Hilmar Buchta

SQL Server 2012 | SQL Server 2014 | PDW/APS 2012

Recently we needed to calculate something like a ‘last non empty’ value in a T-SQL query. This blog post is about the solution we ended up with as an alternative to the classic pattern involving sub-queries.

To illustrate the task let’s first look at some data:

image

The extract shows a contract table with some gaps. The task is to fill the gaps with the last non empty contract of the same id. So, here is the final result:

image

As you can see, apart from the first days for id 2 which don’t have a last value, all gaps have been filled.

In order to fill the gaps using T-SQL window functions, the idea is to calculate the number of steps we need to go back for each null value to catch the corresponding last value. In the following screenshot, I’m showing this value as the last column:

image

For example, for ID 1, Date 2014-07-17 we have to go two rows back (2014-07-15) to get the last non empty value. For the first two dates for ID 2 we also have a lag-value, however there is no corresponding row.
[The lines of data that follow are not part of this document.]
theorem actStart_keeps (a0 a1 s) : Keeps s (actStart a0 a1 s) := by
  unfold actStart
  extract_lets x0 x1 x2 x3 x4 x5
  try clear_value x0
  have hx1 : Keeps s x1 := by
    unfold x1
    (repeat' (first
      | with_reducible exact Keeps.rfl_ _
      | with_reducible assumption
      | with_reducible refine Keeps.ite ?_ ?_
      | with_reducible refine Keeps.ite_snd ?_ ?_
      | with_reducible refine Keeps.to_kept ?_ (fnSet_kept ..)
      | with_reducible refine Keeps.to_kept ?_ (fnFade_kept ..)
      | with_reducible refine Keeps.trans ?_ (objInit_keeps ..)
      | with_reducible refine Keeps.to_kept ?_ (chainRestart_kept ..)
      | with_reducible refine Keeps.foldl ?_ ?_
      | intro _ _
      | with_reducible split
      | simp only []
      | with_reducible simp only [↓keeps_upd]
      | with_reducible simp only [↓keeps_updMem]
      | with_reducible simp only [↓keeps_updNvm]
      | with_reducible simp only [↓keeps_updBoth]))
  try clear_value x1
  try clear_value x2
  try clear_value x3
  have hx4 : Keeps s x4 := by
    unfold x4
    (repeat' (first
      | with_reducible exact Keeps.rfl_ _
      | with_reducible assumption
      | with_reducible refine Keeps.ite ?_ ?_
      | with_reducible refine Keeps.ite_snd ?_ ?_
      | with_reducible refine Keeps.to_kept ?_ (fnSet_kept ..)
      | with_reducible refine Keeps.to_kept ?_ (fnFade_kept ..)
      | with_reducible refine Keeps.trans ?_ (objInit_keeps ..)
      | with_reducible refine Keeps.to_kept ?_ (chainRestart_kept ..)
      | with_reducible refine Keeps.foldl ?_ ?_
      | intro _ _
      | with_reducible split
      | simp only []
      | with_reducible simp only [↓keeps_upd]
      | with_reducible simp only [↓keeps_updMem]
      | with_reducible simp only [↓keeps_updNvm]
      | with_reducible simp only [↓keeps_updBoth]))
  try clear_value x4
  try clear_value x5
  (repeat' (first
    | with_reducible exact Keeps.rfl_ _
    | with_reducible assumption
    | with_reducible refine Keeps.ite ?_ ?_
    | with_reducible refine Keeps.ite_snd ?_ ?_
    | with_reducible refine Keeps.to_kept ?_ (fnSet_kept ..)
    | with_reducible refine Keeps.to_kept ?_ (fnFade_kept ..)
    | with_reducible refine Keeps.trans ?_ (objInit_keeps ..)
    | with_reducible refine Keeps.to_kept ?_ (chainRestart_kept ..)
    | with_reducible refine Keeps.foldl ?_ ?_
    | intro _ _
    | with_reducible split
    | simp only []
    | with_reducible simp only [↓keeps_upd]
    | with_reducible simp only [↓keeps_updMem]
    | with_reducible simp only [↓keeps_updNvm]
    | with_reducible simp only [↓keeps_updBoth]))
Looking at the lag columns it somewhat looks like a row_number over rows with a contract value of NULL. Actually, looking at ID 2 there may be more than one gap (NULL values) so it’s more like a row number over groups of contracts. To determine those groups we need to find changes in the contract over time. So let’s start with this first.

with
C1 as
(select ID, Date, Contract
, iif(isnull(Contract,“) <> isnull(lag(Contract,1) over (partition by ID order by Date),“),1,0) ContractChange
from  [dbo].[Contracts])

select * from C1 order by ID, Date

image

Using the lag window-function I added a new column ‘ContractChange’ that gives 1 whenever the contract changes and 0 otherwise. The next step is to calculate a running total of the column to build up groups of contracts:

with
C1 as…
C2 as
(select ID, Date, Contract, ContractChange,
sum(ContractChange) over (partition by id order by Date) ContractGroup
from C1)

select * from C2 order by ID, Date

image

The new column ‘ContractGroup’ now calculates a value that increments whenever the contract changes. We can now calculate a row_number using the ContractGroup column as the partition:

with
C1 as…
C2 as…
C3 as
(select ID, Date, Contract, ContractChange, ContractGroup,
row_number() over (partition by id, ContractGroup order by Date) LastContractLag
from C2)

select * from C3 order by ID, Date

 

image

And actually, the LastContractLag column here is already the value we need for the lag-function to get to the non-empty value. So here is the final query (including the intermediate calculations from above):

with
C1 as
(select ID, Date, Contract
, iif(isnull(Contract,“) <> isnull(lag(Contract,1) over (partition by ID order by Date),“),1,0) ContractChange
from  [dbo].[Contracts])
,
C2 as
(select ID, Date, Contract, ContractChange,
sum(ContractChange) over (partition by id order by Date) ContractGroup
from C1)
,
C3 as
(select ID, Date, Contract, ContractChange, ContractGroup,
row_number() over (partition by id, ContractGroup order by Date) LastContractLag
from C2)

select ID, Date, Contract
,iif(Contract is null, lag(Contract,LastContractLag) over (partition by id order by Date),Contract) ContractLastNonEmpty
from C3
order by ID, Date

The output of this query is shown above (final result). And again this is a good example of the power of window functions.

Conclusion

In our situation, this solution performed much better than a sub-query approach, but depending on the table layout and the amount of data, other approaches may still be better, so you may want to try different patterns for solving this problem.